Stored data

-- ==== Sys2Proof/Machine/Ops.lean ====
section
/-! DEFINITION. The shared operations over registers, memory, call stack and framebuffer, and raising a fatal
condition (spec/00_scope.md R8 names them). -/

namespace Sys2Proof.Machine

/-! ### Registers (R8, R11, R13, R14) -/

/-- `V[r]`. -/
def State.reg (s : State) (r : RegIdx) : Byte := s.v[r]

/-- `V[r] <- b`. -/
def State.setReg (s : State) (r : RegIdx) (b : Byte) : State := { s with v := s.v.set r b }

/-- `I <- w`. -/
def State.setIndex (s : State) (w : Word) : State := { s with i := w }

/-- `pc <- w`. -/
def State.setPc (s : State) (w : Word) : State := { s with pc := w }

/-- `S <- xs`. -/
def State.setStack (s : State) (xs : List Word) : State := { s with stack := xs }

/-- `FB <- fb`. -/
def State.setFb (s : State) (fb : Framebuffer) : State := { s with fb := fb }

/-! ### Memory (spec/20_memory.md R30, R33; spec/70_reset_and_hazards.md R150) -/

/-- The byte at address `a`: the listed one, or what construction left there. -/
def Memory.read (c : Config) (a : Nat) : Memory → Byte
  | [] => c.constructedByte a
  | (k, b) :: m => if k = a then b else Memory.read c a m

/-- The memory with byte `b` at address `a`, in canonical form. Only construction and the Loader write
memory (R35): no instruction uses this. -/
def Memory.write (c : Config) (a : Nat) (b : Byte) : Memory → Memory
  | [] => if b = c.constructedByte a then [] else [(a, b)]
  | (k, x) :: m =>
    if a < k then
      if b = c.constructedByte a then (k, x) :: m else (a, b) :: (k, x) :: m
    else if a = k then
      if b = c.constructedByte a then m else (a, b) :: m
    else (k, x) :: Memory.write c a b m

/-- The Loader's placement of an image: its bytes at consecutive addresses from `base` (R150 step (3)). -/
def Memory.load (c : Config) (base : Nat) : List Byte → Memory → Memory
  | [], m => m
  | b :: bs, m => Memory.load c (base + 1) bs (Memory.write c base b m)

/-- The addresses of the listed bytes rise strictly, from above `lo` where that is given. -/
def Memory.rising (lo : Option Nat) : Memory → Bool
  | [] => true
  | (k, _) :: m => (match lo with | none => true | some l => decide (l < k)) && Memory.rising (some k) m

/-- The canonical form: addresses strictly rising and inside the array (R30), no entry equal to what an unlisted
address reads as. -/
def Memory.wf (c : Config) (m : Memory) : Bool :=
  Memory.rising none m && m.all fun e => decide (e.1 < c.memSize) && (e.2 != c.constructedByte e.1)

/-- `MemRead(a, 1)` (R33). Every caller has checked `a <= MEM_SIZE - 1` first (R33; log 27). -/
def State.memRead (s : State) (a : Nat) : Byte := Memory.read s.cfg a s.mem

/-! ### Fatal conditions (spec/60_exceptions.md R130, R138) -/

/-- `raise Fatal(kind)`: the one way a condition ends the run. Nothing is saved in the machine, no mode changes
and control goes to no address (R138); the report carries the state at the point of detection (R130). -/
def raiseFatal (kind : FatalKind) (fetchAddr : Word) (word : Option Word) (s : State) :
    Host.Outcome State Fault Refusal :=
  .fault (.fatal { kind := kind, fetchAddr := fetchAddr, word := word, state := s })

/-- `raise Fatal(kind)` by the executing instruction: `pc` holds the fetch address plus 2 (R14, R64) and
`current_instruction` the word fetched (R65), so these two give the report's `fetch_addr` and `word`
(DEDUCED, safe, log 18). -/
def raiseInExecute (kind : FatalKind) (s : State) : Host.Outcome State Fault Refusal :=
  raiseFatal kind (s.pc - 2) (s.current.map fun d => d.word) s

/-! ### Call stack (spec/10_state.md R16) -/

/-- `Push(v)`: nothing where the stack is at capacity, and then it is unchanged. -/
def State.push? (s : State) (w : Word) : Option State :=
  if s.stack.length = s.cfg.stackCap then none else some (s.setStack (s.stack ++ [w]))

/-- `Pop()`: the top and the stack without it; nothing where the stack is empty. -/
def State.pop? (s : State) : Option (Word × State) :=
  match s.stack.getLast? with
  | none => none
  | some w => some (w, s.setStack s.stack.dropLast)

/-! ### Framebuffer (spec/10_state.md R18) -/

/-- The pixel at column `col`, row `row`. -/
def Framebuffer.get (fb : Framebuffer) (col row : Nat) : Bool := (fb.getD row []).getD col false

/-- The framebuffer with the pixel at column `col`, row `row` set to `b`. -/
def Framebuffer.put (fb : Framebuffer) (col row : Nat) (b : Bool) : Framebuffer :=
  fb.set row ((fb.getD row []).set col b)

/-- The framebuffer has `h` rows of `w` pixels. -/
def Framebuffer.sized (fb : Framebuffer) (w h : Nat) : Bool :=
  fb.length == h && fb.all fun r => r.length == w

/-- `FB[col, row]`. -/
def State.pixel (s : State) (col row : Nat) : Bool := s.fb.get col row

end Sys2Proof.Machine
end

...

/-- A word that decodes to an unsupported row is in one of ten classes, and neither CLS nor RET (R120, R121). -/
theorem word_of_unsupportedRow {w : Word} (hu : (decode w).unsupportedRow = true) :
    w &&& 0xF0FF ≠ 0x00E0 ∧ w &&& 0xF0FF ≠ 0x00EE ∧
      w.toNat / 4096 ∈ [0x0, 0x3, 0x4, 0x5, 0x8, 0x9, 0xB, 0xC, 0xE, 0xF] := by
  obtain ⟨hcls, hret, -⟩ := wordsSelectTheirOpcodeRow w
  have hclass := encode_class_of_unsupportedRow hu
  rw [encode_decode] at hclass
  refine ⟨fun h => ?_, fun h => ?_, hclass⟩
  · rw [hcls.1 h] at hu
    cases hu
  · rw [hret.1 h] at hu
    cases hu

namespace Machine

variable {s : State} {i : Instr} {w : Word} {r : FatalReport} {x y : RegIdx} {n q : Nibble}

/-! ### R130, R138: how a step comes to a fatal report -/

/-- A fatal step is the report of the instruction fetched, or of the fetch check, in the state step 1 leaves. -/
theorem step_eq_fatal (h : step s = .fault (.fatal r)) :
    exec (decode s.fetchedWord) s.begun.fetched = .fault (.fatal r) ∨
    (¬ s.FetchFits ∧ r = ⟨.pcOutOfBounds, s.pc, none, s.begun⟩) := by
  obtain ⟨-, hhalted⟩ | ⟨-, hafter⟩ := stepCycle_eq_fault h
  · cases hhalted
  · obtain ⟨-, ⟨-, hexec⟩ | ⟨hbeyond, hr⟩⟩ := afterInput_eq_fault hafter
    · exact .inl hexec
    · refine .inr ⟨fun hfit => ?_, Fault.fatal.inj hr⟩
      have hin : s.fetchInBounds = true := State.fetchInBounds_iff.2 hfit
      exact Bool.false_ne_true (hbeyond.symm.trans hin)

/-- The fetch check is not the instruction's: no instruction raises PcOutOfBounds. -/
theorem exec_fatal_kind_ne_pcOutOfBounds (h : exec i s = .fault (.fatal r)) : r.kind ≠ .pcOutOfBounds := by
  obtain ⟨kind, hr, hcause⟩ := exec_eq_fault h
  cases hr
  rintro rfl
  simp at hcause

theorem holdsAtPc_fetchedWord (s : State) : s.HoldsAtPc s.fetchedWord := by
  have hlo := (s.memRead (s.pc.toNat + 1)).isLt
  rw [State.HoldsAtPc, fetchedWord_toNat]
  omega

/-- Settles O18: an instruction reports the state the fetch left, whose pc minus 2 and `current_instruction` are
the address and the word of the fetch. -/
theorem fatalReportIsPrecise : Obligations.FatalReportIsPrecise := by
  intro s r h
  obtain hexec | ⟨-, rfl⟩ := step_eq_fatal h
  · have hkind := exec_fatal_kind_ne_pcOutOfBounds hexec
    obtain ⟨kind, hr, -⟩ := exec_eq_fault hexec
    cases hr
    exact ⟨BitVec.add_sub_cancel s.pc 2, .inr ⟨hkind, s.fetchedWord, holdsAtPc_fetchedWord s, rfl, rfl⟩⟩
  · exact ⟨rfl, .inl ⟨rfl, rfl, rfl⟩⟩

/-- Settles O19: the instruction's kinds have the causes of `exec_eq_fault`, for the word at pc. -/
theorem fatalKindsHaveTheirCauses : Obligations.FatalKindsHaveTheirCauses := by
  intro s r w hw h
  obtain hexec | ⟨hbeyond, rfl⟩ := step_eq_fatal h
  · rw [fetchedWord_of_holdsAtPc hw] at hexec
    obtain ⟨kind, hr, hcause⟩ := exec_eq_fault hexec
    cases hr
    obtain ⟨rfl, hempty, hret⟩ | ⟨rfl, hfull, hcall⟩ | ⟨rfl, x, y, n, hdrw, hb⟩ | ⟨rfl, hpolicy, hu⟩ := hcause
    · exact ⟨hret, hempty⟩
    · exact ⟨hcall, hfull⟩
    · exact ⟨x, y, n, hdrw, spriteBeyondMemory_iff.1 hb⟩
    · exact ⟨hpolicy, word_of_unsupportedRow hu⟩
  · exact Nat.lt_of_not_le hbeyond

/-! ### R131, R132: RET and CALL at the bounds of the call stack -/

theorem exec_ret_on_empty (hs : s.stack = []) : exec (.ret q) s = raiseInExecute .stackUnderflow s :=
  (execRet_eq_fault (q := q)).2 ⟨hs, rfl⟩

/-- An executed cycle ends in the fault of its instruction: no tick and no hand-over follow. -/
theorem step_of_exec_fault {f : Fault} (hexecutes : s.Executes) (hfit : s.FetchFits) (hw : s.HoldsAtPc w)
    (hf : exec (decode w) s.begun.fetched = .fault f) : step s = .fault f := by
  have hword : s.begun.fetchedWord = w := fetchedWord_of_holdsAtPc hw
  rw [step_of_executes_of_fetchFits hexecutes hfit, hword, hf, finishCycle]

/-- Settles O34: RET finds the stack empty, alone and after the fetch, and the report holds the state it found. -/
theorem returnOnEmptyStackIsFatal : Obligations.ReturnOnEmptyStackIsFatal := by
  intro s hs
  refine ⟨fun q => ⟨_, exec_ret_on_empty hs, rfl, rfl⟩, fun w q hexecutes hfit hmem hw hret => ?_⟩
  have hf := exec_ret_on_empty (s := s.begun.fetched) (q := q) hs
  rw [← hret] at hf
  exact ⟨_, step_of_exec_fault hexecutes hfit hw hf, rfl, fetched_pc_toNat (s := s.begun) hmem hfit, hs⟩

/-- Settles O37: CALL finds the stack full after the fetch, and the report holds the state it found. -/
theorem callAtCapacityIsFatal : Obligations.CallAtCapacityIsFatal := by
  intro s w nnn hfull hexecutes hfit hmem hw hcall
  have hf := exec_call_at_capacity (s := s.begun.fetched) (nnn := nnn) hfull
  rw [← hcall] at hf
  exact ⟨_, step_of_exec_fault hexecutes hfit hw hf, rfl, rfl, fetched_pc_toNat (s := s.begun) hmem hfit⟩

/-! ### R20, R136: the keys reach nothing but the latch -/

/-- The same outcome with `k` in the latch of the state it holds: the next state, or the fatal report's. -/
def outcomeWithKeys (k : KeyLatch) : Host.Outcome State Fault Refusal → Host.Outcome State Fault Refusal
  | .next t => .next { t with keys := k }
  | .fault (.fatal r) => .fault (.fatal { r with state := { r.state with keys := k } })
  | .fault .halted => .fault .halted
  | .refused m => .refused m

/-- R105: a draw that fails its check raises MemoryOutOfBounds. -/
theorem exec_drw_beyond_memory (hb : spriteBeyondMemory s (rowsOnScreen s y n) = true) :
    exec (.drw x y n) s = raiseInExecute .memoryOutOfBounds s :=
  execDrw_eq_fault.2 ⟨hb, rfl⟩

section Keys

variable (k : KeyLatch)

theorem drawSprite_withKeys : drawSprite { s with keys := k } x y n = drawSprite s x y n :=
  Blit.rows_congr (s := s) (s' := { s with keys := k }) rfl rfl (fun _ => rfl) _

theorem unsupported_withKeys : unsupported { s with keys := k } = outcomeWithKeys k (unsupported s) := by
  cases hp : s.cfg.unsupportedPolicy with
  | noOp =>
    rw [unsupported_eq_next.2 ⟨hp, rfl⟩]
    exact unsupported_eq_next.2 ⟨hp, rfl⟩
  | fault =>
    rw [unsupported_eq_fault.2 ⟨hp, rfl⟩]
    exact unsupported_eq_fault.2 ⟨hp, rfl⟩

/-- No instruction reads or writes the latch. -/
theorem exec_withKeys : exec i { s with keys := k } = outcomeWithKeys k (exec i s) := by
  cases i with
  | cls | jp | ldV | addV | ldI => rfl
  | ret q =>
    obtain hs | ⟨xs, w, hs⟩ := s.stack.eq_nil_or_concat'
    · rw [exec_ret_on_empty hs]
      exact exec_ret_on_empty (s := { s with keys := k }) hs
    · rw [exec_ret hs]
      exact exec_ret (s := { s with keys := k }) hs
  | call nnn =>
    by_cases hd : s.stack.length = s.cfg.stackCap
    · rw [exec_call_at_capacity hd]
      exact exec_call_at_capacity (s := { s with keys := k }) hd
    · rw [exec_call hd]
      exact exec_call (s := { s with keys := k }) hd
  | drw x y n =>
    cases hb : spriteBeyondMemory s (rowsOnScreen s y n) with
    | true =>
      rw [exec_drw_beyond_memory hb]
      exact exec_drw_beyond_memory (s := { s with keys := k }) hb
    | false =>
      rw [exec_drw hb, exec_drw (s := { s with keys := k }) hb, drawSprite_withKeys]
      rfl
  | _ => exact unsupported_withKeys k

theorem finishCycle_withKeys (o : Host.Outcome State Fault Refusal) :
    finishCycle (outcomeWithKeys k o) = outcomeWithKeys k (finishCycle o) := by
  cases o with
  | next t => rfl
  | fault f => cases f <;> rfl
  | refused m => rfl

*Exercise details*
Repeat exactly the lines above from the one with "-- ==== Sys2Proof/Machine/Ops.lean" up to and including the one with "def Memory.write (c". No other line belongs in the reply.

*Completed exercise*
-- ==== Sys2Proof/Machine/Ops.lean ====
section
/-! DEFINITION. The shared operations over registers, memory, call stack and framebuffer, and raising a fatal
condition (spec/00_scope.md R8 names them). -/

namespace Sys2Proof.Machine

/-! ### Registers (R8, R11, R13, R14) -/

/-- `V[r]`. -/
def State.reg (s : State) (r : RegIdx) : Byte := s.v[r]

/-- `V[r] <- b`. -/
def State.setReg (s : State) (r : RegIdx) (b : Byte) : State := { s with v := s.v.set r b }

/-- `I <- w`. -/
def State.setIndex (s : State) (w : Word) : State := { s with i := w }

/-- `pc <- w`. -/
def State.setPc (s : State) (w : Word) : State := { s with pc := w }

/-- `S <- xs`. -/
def State.setStack (s : State) (xs : List Word) : State := { s with stack := xs }

/-- `FB <- fb`. -/
def State.setFb (s : State) (fb : Framebuffer) : State := { s with fb := fb }

/-! ### Memory (spec/20_memory.md R30, R33; spec/70_reset_and_hazards.md R150) -/

/-- The byte at address `a`: the listed one, or what construction left there. -/
def Memory.read (c : Config) (a : Nat) : Memory → Byte
  | [] => c.constructedByte a
  | (k, b) :: m => if k = a then b else Memory.read c a m

/-- The memory with byte `b` at address `a`, in canonical form. Only construction and the Loader write
memory (R35): no instruction uses this. -/
def Memory.write (c : Config) (a : Nat) (b : Byte) : Memory → Memory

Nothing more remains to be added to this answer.